# Molly acting lathargic



## Radar (Dec 13, 2013)

One of my Marble Mollies has been in my QT for now 8 days and is acting kind of lethargic. He is swimming some , but seems to be hanging around the bottom and his fins are not open as much when he does swim. No physical signs of disease. My tank has regular weekly 50% water change. New water is conditioned with Prime. My chemistry is Amm 0, Nitrites 0 and Nitrates around 10. This has been steady for the whole time Mollies have been quarantined. Is this normal behavior for Mollies. My other one is as active as ever. They both went into quarantine same day eight days ago. I did add a few more fish the other day.

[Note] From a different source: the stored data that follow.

-- ==== Sys2Proof/Tests/Witness7.lean ====
section
/-! SUPPORT. Witnesses, continued: errors, temperature, power, security and the host. -/

namespace Sys2Proof.Tests

-- One proof at a time: together they ask for more threads than the memory limit has room for.
set_option Elab.async false

open Sys2Proof Sys2Proof.Machine Sys2Proof.Claims

/-! ## Errors and temperature -/

/-- An occurrence, and records of it and of another. -/
def occ : Occ := ⟨0x0401, 7, 5, 9, 100, 0, []⟩

/-- A record at a step. -/
def recAt (step : Nat) : Rec := ⟨0, 4, 0, 0x0401, 7, 0, step, 9, 1, 100, []⟩

/-- A chip with one occurrence to log. -/
def logs (l : List Rec) (cap : Option Rec) (mask : Nat) : Chip :=
  (chipOf (fun c => { c with err := { c.err with pend := [occ], log := l, cap := cap }, regs := [(key 0x9000 4, mask)] })).chip

theorem witness_LogTakes : (logs [] none 0).err.pend = [occ] ∧ (logs [] (some (recAt 5)) 0).err.cap = some (recAt 5) ∧
    ((logs [] none 0xFFFF).err.cap = none ∧ bit (reg (logs [] none 0xFFFF) (key 0x9000 4)) (classOf occ.code) = true ∧
      bit (reg (logs [] none 0) (key 0x9000 4)) (classOf occ.code) = false) ∧
    ((logs [recAt 4, recAt 5] none 0).err.log = [recAt 4] ++ recAt 5 :: [] ∧ (∀ y ∈ [recAt 4], ¬alike occ y) ∧ alike occ (recAt 5)) ∧
    ((logs (List.replicate 127 (recAt 4)) none 0).err.log.length < 128 ∧ 128 ≤ (logs (List.replicate 128 (recAt 4)) none 0).err.log.length ∧
      ∀ y ∈ List.replicate 128 (recAt 4), ¬alike occ y) := by
  have h : ¬alike occ (recAt 4) := by unfold alike; decide
  refine ⟨rfl, rfl, ⟨rfl, by decide, by decide⟩, ⟨rfl, ?_, rfl, rfl, rfl⟩, by decide +kernel, by decide +kernel, ?_⟩
  · intro y hy; rw [List.mem_singleton] at hy; rw [hy]; exact h
  · intro y hy; rw [List.eq_of_mem_replicate hy]; exact h

/-- A module with an injection. -/
def injected (kind left : Nat) (l : SMap Nat) : State :=
  chipOf (fun c => { c with err := { c.err with inj := some ⟨kind, 0, left, none, 1, 64, false⟩ }, regs := l })

/-- Tests enabled, a carriage injection at a port. -/
def testing (st : PState) : State := linkWith { Port.reset with st := st } [(key 0xF000 1, 1), (key 0xF010 1, 7), (key 0xF010 2, 4)]

/-- Injections of every kind, the last of its number and one before it. -/
theorem injected_armed : (∀ k < 9, injArmed (injected k 1 []).chip ⟨k, 0, 1, none, 1, 64, false⟩ = true) ∧
    1 < (⟨7, 0, 2, none, 1, 64, false⟩ : Inject).left ∧
    injArmed (injected 7 2 []).chip ⟨7, 0, 2, none, 1, 64, false⟩ = true := by decide

theorem kept_injected (kind left : Nat) : Kept (injected kind left []) := ⟨rfl, rfl, rfl, rfl, rfl, rfl, rfl, rfl⟩

/-- It serves a request too. -/
theorem serves_injected (kind left : Nat) : Serves (injected kind left []) := ⟨⟨rfl, rfl, rfl⟩, serves_reset.2⟩

theorem witness_LogCommands : Serves State.reset ∧ (chipOf (fun c => { c with err := { c.err with canq := [[1]] } })).chip.err.canq = [1] :: [] ∧
    (reg (testing .active).chip (key 0xF000 1) = 1 ∧
      locOk (testing .active).chip (reg (testing .active).chip (key 0xF010 1)) (reg (testing .active).chip (key 0xF010 2))
        (reg (testing .active).chip (key 0xF010 5)) = true ∧
      locOk (testing .down).chip (reg (testing .down).chip (key 0xF010 1)) (reg (testing .down).chip (key 0xF010 2))
        (reg (testing .down).chip (key 0xF010 5)) = false) ∧
    ∀ k, Serves (injected k 1 []) ∧ Kept (injected k 1 []) ∧ (injected k 1 []).chip.err.inj = some ⟨k, 0, 1, none, 1, 64, false⟩ := by
  refine ⟨serves_reset, rfl, ⟨?_, ?_, ?_⟩, fun k => ⟨serves_injected k 1, kept_injected k 1, rfl⟩⟩ <;> decide

/-- Die 3 warned or not. -/
def warm (w : Bool) : State :=
  chipOf (fun c => { c with power := { c.power with warned := [false, false, false, w] }, regs := [(key 0x9020 1, 0x42C80000)] })

/-- A threshold of 100 °C: reached at 100 °C and just below 115 °C; the trip at 115 °C; cooled at 95 °C. -/
theorem witness_Temperatures : (Quiet (warm false) ∧ (warm false).chip.power.temps.length = 4 ∧ (warm false).chip.power.warned.length = 4 ∧
      (warm false).chip.power.tripped.length = 4 ∧ (warm false).chip.power.warned.getD (3 : Fin 4).val false = false ∧
      f32Scaled (reg (warm false).chip (key 0x9020 1)) ≤ f32Scaled (0x42C80000 : BitVec 32).toNat ∧
      f32Scaled (0x42E5FFFF : BitVec 32).toNat < f32Scaled 0x42E60000) ∧
    ((warm true).chip.power.warned.getD (3 : Fin 4).val false = true ∧ (warm true).chip.power.tripped.getD (3 : Fin 4).val false = false ∧
      f32Scaled 0x42E60000 ≤ f32Scaled (0x42E60000 : BitVec 32).toNat ∧
      f32Scaled (reg (warm true).chip (key 0x9020 1)) < f32Scaled (0x42E60000 : BitVec 32).toNat + 5 * 2 ^ 149) ∧
    (f32Scaled (0x42BE0000 : BitVec 32).toNat + 5 * 2 ^ 149 ≤ f32Scaled (reg (warm true).chip (key 0x9020 1)) ∧
      f32Scaled (0x42BE0000 : BitVec 32).toNat < f32Scaled 0x42E60000) := by
  refine ⟨⟨⟨rfl, rfl, rfl⟩, rfl, rfl, rfl, rfl, ?_, ?_⟩, ⟨rfl, rfl, ?_, ?_⟩, ?_, ?_⟩ <;> decide +kernel

/-! ## Power, boot and fuses -/

/-- A module in a phase, with its boot. -/
def phased (p : Phase) : State := chipOf (fun c => { c with power := { c.power with phase := p } })

/-- Boot inputs without images. -/
def boots (fuses rom : Bool) : BootInput := ⟨false, [], [], [], fuses, rom, none⟩

theorem witness_NothingRunsDown : (phased .held).chip.power.phase ≠ .running ∧ (phased .off).chip.power.phase ≠ .running ∧
    (phased .bootFailed).chip.power.phase ≠ .running ∧ actsDown .submit = false ∧ actsDown (.boundaryScan true) = true := by decide

/-- The clauses of a boot that starts an image rest on signatures that the model leaves open (log 5); the others: power and
reset at the ends of their ranges, and boots that find no image, no fuses or no sound ROM. -/
theorem witness_PowerAndBoot : (phased .off).chip.err.pend = [] ∧ (phased .off).chip.power.phase = .off ∧
    (phased .held).chip.power.phase ≠ .off ∧ (10000 : Nat) ≤ 10000 ∧ (999 : Nat) < 1000 ∧ (1000 : Nat) ≤ 1000 ∧ (9999 : Nat) < 10000 ∧
    ((phased .held).chip.power.phase = .held ∧ (boots false true).fusesOk = false ∧ (boots false true).romOk = true ∧
      (boots true false).romOk = false ∧ (boots true true).romOk = true ∧ (boots true true).fusesOk = true) ∧
    starts (phased .held) (boots true true) = none ∧ (phased .bootFailed).chip.power.phase = .bootFailed := by
  refine ⟨rfl, rfl, ?_, ?_, ?_, ?_, ?_, ⟨rfl, rfl, rfl, rfl, rfl, rfl⟩, ?_, rfl⟩
  all_goals decide

/-- Before and after self-test, at its end, and with an image that raises the minimum version or not. -/
def tested (t : Bool) (done : Nat) (raise : Bool) : State :=
  chipOf (fun c => { c with power := { c.power with tested := t, boot := { c.power.boot with raise := raise } },
                            regs := [(key 0x2001 1, done)] })

/-- Two failures that self-test can meet, one that it cannot, one of its own comparison. -/
def failing : List (BitVec 16 × BitVec 32) := [(0x40, 4096 * 2 + 31), (0x30, 4096 * 3 + 7), (0x30, 4096 * 3 + 8), (3, 0)]

/-- Fuses that name the identifier of the derived keys, and fuses that do not. -/
def agreeing : Fuses := { Fuses.reset with agree := recipientId Fuses.reset }

theorem agreeing_agrees : recipientId agreeing = agreeId agreeing := by
  have h : recipientId agreeing = recipientId Fuses.reset := rfl
  have l : (recipientId Fuses.reset).length = 32 := length_sha3_256 _
  rw [h]; simp [agreeId, agreeing, slice, List.take_of_length_le, l]

/-- Whatever the derived identifier is, some fuses differ from it. -/
theorem disagreeing : ∃ f : Fuses, recipientId f ≠ agreeId f := by
  by_cases h : recipientId Fuses.reset = List.replicate 32 0
  · refine ⟨{ Fuses.reset with agree := List.replicate 32 1 }, ?_⟩
    have e : recipientId { Fuses.reset with agree := List.replicate 32 1 } = recipientId Fuses.reset := rfl
    rw [e, h]; decide
  · refine ⟨{ Fuses.reset with agree := [] }, ?_⟩
    have e : recipientId { Fuses.reset with agree := [] } = recipientId Fuses.reset := rfl
    rw [e]; exact h

/-- What self-test finds of a list of failures. -/
def foundOf (l : List (BitVec 16 × BitVec 32)) : List (BitVec 16 × BitVec 32) :=
  l.filter (fun x => x.1.toNat != 3 && (unitsOf x.1.toNat).contains x.2.toNat)

theorem found_failing : foundOf failing = [(0x40, 4096 * 2 + 31), (0x30, 4096 * 3 + 7)] := rfl

theorem witness_SelfTest : (Quiet (tested false 0 false) ∧ (tested false 0 false).chip.power.tested = false) ∧
    (foundOf [] = [] ∧ foundOf failing = [(0x40, 4096 * 2 + 31), (0x30, 4096 * 3 + 7)] ∧ (∀ x ∈ foundOf failing, 3 < x.1.toNat) ∧
      ([6] : List (Fin 7)) ≠ [] ∧ recipientId agreeing = agreeId agreeing ∧ ∃ f, recipientId f ≠ agreeId f) ∧
    ((tested true 0 false).chip.power.tested = true ∧ reg (tested true 0 false).chip (key 0x2001 1) = 0) ∧
    (reg (tested true 1 true).chip (key 0x2001 1) = 1 ∧ (tested true 1 true).chip.power.boot.raise = true ∧
      (tested true 1 true).fuses.secMin < 63) ∧
    (reg (tested true 2 true).chip (key 0x2001 1) ≠ 1 ∧ (tested true 1 false).chip.power.boot.raise = false) := by
  refine ⟨⟨⟨rfl, rfl, rfl⟩, rfl⟩, ⟨rfl, found_failing, (by rw [found_failing]; simp), by decide, agreeing_agrees, disagreeing⟩,
    ⟨rfl, by decide +kernel⟩, ⟨by decide +kernel, rfl, by decide⟩, by decide +kernel, rfl⟩

/-- A burn of the security version to 5 in progress, from a minimum. -/
def burning (n : Nat) : State :=
  { chipOf (fun c => { c with sec := { c.sec with burnTo := some 5 } }) with fuses := { Fuses.reset with secMin := n } }

/-- A claim's burn in progress: half of its identifier's first byte is burned. -/
def claiming (since : Nat) : State :=
  { chipOf (fun c => { c with sec := { c.sec with claim := some ⟨List.replicate 32 0xFF, since⟩ } }) with
      fuses := { Fuses.reset with ownerBegun := true, ownerRoot := 0x0F :: List.replicate 31 0 } }

theorem witness_Burns : (Quiet (burning 4) ∧ (burning 4).pending = [] ∧ (burning 4).chip.plan.state ≠ .running ∧
      (burning 4).chip.plan.loading = none ∧ (∀ d < 4, (stewAt (burning 4).chip d).routine = .none) ∧
      (burning 4).chip.count + 1 < 2 ^ 64) ∧
    ((burning 4).chip.sec.burnTo = some 5 ∧ (burning 4).chip.sec.claim = none ∧ (burning 4).fuses.secMin < 5 ∧
      5 ≤ (burning 5).fuses.secMin) ∧
    (Quiet (claiming 0) ∧ (claiming 0).chip.sec.burnTo = none ∧ (List.replicate 32 (0xFF : Byte)).length = 32 ∧
      (claiming 0).fuses.ownerRoot.length = 32 ∧ ∀ i < 32, (claiming 0).fuses.ownerRoot.getD i 0 &&&
        (List.replicate 32 (0xFF : Byte)).getD i 0 = (claiming 0).fuses.ownerRoot.getD i 0) := by
  refine ⟨⟨⟨rfl, rfl, rfl⟩, rfl, nofun, rfl, ?_, ?_⟩, ⟨rfl, rfl, ?_, ?_⟩, ⟨rfl, rfl, rfl⟩, rfl, ?_, ?_, ?_⟩ <;> decide +kernel

/-! ## Invariants -/

theorem witness_InvariantStep : step State.reset = .next { State.reset with chip := (tick State.reset).chip } ∧
    State.reset.chip.err.pend = [] := ⟨rfl, rfl⟩

theorem witness_FormsStay : Kept State.reset ∧ ∃ t, step State.reset = .next t :=
  ⟨⟨rfl, rfl, rfl, rfl, rfl, rfl, rfl, rfl⟩, _, rfl⟩

/-! ## The mailbox and the host -/

/-- A host link at 64 GT/s and a session. -/
def linked (x : Option Session) (f : HostIf → HostIf) : State :=
  chipOf (fun c => { c with regs := [(key 0x2040 1, 2)], sec := { c.sec with session := x }, host := f c.host })

/-- A grant of one entry, as to its form. -/
def grant1 : List Byte := leBytes 4 1 ++ leBytes 4 1 ++ List.replicate (0x7F0 + 40 + 3408 - 8) 0

/-- A request object whose length field is wrong. -/
def short1 : List Byte := [2, 0, 0, 0, 1, 0, 0, 0]

theorem witness_RequestObjects : (Quiet (linked none id) ∧ linkUp (linked none id).chip = true) ∧
    ((List.replicate 1088 (0 : Byte)).length = 1088 ∧ (List.replicate 32 (0 : Byte)).length = 32 ∧
      (List.replicate 1984 (0 : Byte)).length = 1984 ∧ (List.replicate 3408 (0 : Byte)).length = 3408) ∧
    (field short1 4 4 ≠ short1.length - 8 ∧ short1.length ≤ 16384 ∧ field (request 0 []) 0 1 = 0 ∧ field (request 7 []) 0 1 = 7) ∧
    ((List.replicate 31 (0 : Byte)).length ≠ 32 ∧ (List.replicate 31 (0 : Byte)).length ≤ 16376) ∧
    (16384 < (List.replicate 16385 (0 : Byte)).length ∧ 16376 < (List.replicate 16377 (0 : Byte)).length) := by
  refine ⟨⟨⟨rfl, rfl, rfl⟩, by decide⟩, ?_, by decide +kernel, ?_, ?_⟩ <;> simp only [List.length_replicate] <;> decide

/-- An owned module, one whose claim was interrupted, one with part of an identifier burned. -/
def owned (v b : Bool) (root : List Byte) : State :=
  { linkWith Port.reset [(key 0x2001 1, 1), (key 0x2040 1, 2)] with
      fuses := { Fuses.reset with ownerValid := v, ownerBegun := b, ownerRoot := root } }

/-- A claim is free only where the owner fuses and 2001h:01 allow it. That both signatures hold, or a grant's do, rests on
primitives that the model leaves open (log 5). -/
theorem witness_Attestation : (Quiet (linked none id) ∧ linkUp (linked none id).chip = true ∧ (2 : BitVec 8).toNat < 3 ∧
      (linked none id).chip.power.rngBad = false ∧
      (chipOf (fun c => { c with regs := [(key 0x2040 1, 2)], power := { c.power with rngBad := true } })).chip.power.rngBad = true) ∧
    ((List.replicate 1087 (0 : Byte)).length ≠ 1088 ∧ (List.replicate 1087 (0 : Byte)).length + 32 ≤ 16376) ∧
    ((linked (some ⟨4, [], 0, 0⟩) id).chip.sec.session = some ⟨4, [], 0, 0⟩ ∧ (4 : BitVec 32).toNat = 4 ∧ (5 : BitVec 32).toNat ≠ 4) ∧
    (linked none id).chip.sec.session = none ∧ allZero (slice (List.replicate 3408 (0 : Byte)) 3405 3) = true ∧
    ((owned false false (List.replicate 32 0)).fuses.ownerValid = false ∧ (owned false false (List.replicate 32 0)).fuses.ownerBegun = false ∧
      (∀ b ∈ (owned false false (List.replicate 32 0)).fuses.ownerRoot, b = 0) ∧
      reg (owned false false (List.replicate 32 0)).chip (key 0x2001 1) ≠ 0 ∧
      (owned false false (List.replicate 32 0)).chip.plan.state = .empty) ∧
    ((owned true true []).fuses.ownerValid = true ∧ (owned false true []).fuses.ownerBegun = true ∧
      ¬∀ b ∈ (owned false false [1]).fuses.ownerRoot, b = 0) ∧
    (grantForm grant1 = true ∧ (owned false false []).fuses.ownerValid = false ∧ grantForm [] = false) := by
  refine ⟨⟨⟨rfl, rfl, rfl⟩, ?_, ?_, ?_, ?_⟩, ?_, ⟨rfl, ?_, ?_⟩, rfl, ?_, ⟨rfl, rfl, ?_, ?_, rfl⟩, ⟨rfl, rfl, ?_⟩, ?_, rfl, ?_⟩
  all_goals decide +kernel

/-- A session, with keys programmed in the last of its sub-streams. -/
def keyed (n : Nat) (halt : Bool) (log : List (List Byte)) : State :=
  chipOf (fun c => { c with
    regs := [(key 0x2040 1, 2), (key 0x6040 2, 1)]
    sec := { c.sec with session := some ⟨4, [], 0, 0⟩ }
    srv := { c.srv with backlog := log }
    host := { c.host with ideGo := n, ideKeys := [(7, []), (23, [])], ideHalt := halt, bme := true } })

/-- The message of a session as it opens: what opens to it is left open (log 5). -/
def ideMessage (code : Byte) : List Byte := [1, code, 0, 0, 0, 0, 2]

They don't seem to bother him.


----------



## coralbandit (Jul 29, 2012)

What did you add with the mollies in QT?
The mollies are one of the few fish I would recommend a little salt in the water for.They can tolerate full marine conditions,but you have to take the others in the tank into consideration,so maybe salt is not the answer.
In general mollies are active (like you say the other one is) so I would watch closely.Possibly one of the new additions brought something in with it(why it is good to QT),and this mollie is just not as resistant as the other.
Are the mollies male and female and which seems effected?


----------



## Radar (Dec 13, 2013)

coralbandit said:


> What did you add with the mollies in QT?
> The mollies are one of the few fish I would recommend a little salt in the water for.They can tolerate full marine conditions,but you have to take the others in the tank into consideration,so maybe salt is not the answer.
> In general mollies are active (like you say the other one is) so I would watch closely.Possibly one of the new additions brought something in with it(why it is good to QT),and this mollie is just not as resistant as the other.
> Are the mollies male and female and which seems effected?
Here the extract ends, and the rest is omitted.